Running histogram equalization on each channel of an image produces the following images (upper left, bottom left, bottom middle). Combining these images back into one color image produces the "equalized" image (top-middle). As one will notice, the colors that represent the patterns stand out brightly, and from here we can simply threshold the image into a binary image (upper-right).

Taking this idea further, we can choose a region of interest near the centroid of the image, to look for patterns on the back of the insect. This is noted by the red square on bottom-most image. The patterns in the binary image are taken from this square and edge-detection is performed, resulting in the small square (upper-right).

No noticeable patterns near center

Back pattern slightly detected.

Back pattern noticeable and extracted.

Monday, July 11, 2011

Tweaking Performance: Auto-contrast and Regions of Interest

To tweak the performance of the classifier, I have added two pre-processing steps to the feature extraction.

The first is auto-contrast, which is a means of "stretching" the histogram so that the last filled bin is now at location 255. We do this on each channel, here are some images before and after auto-contrast:

This process of auto-contrast helps to produce a better binary image for masking purposes.

Since the wings were producing inconsistent colors, the second pre-processing step I have added is to use a region of interest to extract the histograms. For this I chose a rectangular box located approximately around the center of the wasp. Histograms are extracted from this region, so not only is it more descriptive of the wasp class, but it is also more efficient to calculate (less pixels to iterate over).

Here are some images showing the ROI (Region of Interest).

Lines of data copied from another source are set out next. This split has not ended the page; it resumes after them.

-- ==== Sys2Proof/Tests/Slice0.lean ====
section
/-! SUPPORT. Tests: ill-formed terms refused, every opcode decoded from its word, one or two single steps per command with
results from `spec/95_test_vectors.md` and the examples of the rules, and for each statement with hypotheses a witness that
concrete states and operands meet them. -/

open Sys2Proof Sys2Proof.Machine

namespace Sys2Proof.Tests

-- Elaborated one after another: the kernel evaluations of these theorems side by side would take a thread each.
set_option Elab.async false

/-! ## Helpers -/

/-- The next state, or the old one where there is none. -/
def after (s : State) : Host.Outcome State Fault Refusal → State
  | .next t => t
  | .fault _ => s
  | .refused _ => s

/-- The command word `w`, accepted and completed from `s`. -/
def run (w : Word) (s : State) : State := after s (s.accept w).engineStep

/-- A transaction performed from `s`; `s` where it is held. -/
def txn (t : Txn) (s : State) : State := ((s.hostTxn t).map fun r => r.1).getD s

/-- Words written to a memory from index `i` on. -/
def ldv (M : MemId) (i : Nat) (vs : List Nat) (s : State) : State :=
  { s with mem := memStoreSeq s.mem (M.wordAddr i) vs }

/-- q = 12289 configured, direct. -/
def direct : State := { State.reset with q := 12289#32, maxLog := 11#4, cfgValid := true }

/-- q = 2^31 - 1 configured, lifted. -/
def lifted : State := { State.reset with q := 2147483647#32, maxLog := 9#4, cfgValid := true, lift := true, mers := true }

/-- The operand registers. -/
def ops (a0 a1 b0 b1 : Nat) (s : State) : State :=
  { s with a0 := BitVec.ofNat 32 a0, a1 := BitVec.ofNat 32 a1, b0 := BitVec.ofNat 32 b0, b1 := BitVec.ofNat 32 b1 }

/-- The direct tables of n = 4 at q = 12289, entry 0 not canonical (`95_test_vectors.md` 2.5). -/
def directTables (s : State) : State :=
  ldv .iroot0 1 [10810, 7143, 4043] (ldv .root0 0 [0xFFFFFFFF, 1479, 8246, 5146] s)

/-- The lifted tables of n = 4 at q = 2^31 - 1 with NINV and ω (`95_test_vectors.md` P3). -/
def liftedTables (s : State) : State :=
  ldv .iroot1 1 [2147483646] (ldv .iroot0 1 [0] (ldv .root1 1 [1] (ldv .root0 1 [0]
    { s with ninv := 1073741824#32, liftW0 := 32768#32, liftW1 := 32768#32 })))

/-! ## Well-formedness: LOGN 16 does not fit its field (`30_encoding.md` R61) -/

theorem test_wf_refuses_ntti_16 : (Instr.ntti 16).wf = false := by decide

theorem test_wf_refuses_intti_16 : (Instr.intti 16).wf = false := by decide

theorem test_wf_refuses_nttil_16 : (Instr.nttil 16).wf = false := by decide

theorem test_wf_refuses_inttil_16 : (Instr.inttil 16).wf = false := by decide

theorem test_wf_refuses_nttr_16 : (Instr.nttr 16).wf = false := by decide

theorem test_wf_refuses_inttr_16 : (Instr.inttr 16).wf = false := by decide

theorem test_wf_accepts_15 : (Instr.ntti 15).wf = true := by decide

Also note that background pixels are not included in the histogram calculation as the binary image masks them out.

Results Analysis:

At first I considered making the rectangle a square so wasp orientation would not affect the feature space. When I did that the performance increased only about 2%, but since then I have removed the vertically oriented wasps to simplify the problem for now. The performance increased by about 5% on the nearest neighbor classifier after making these adjustments (may be due to the changing of the image set).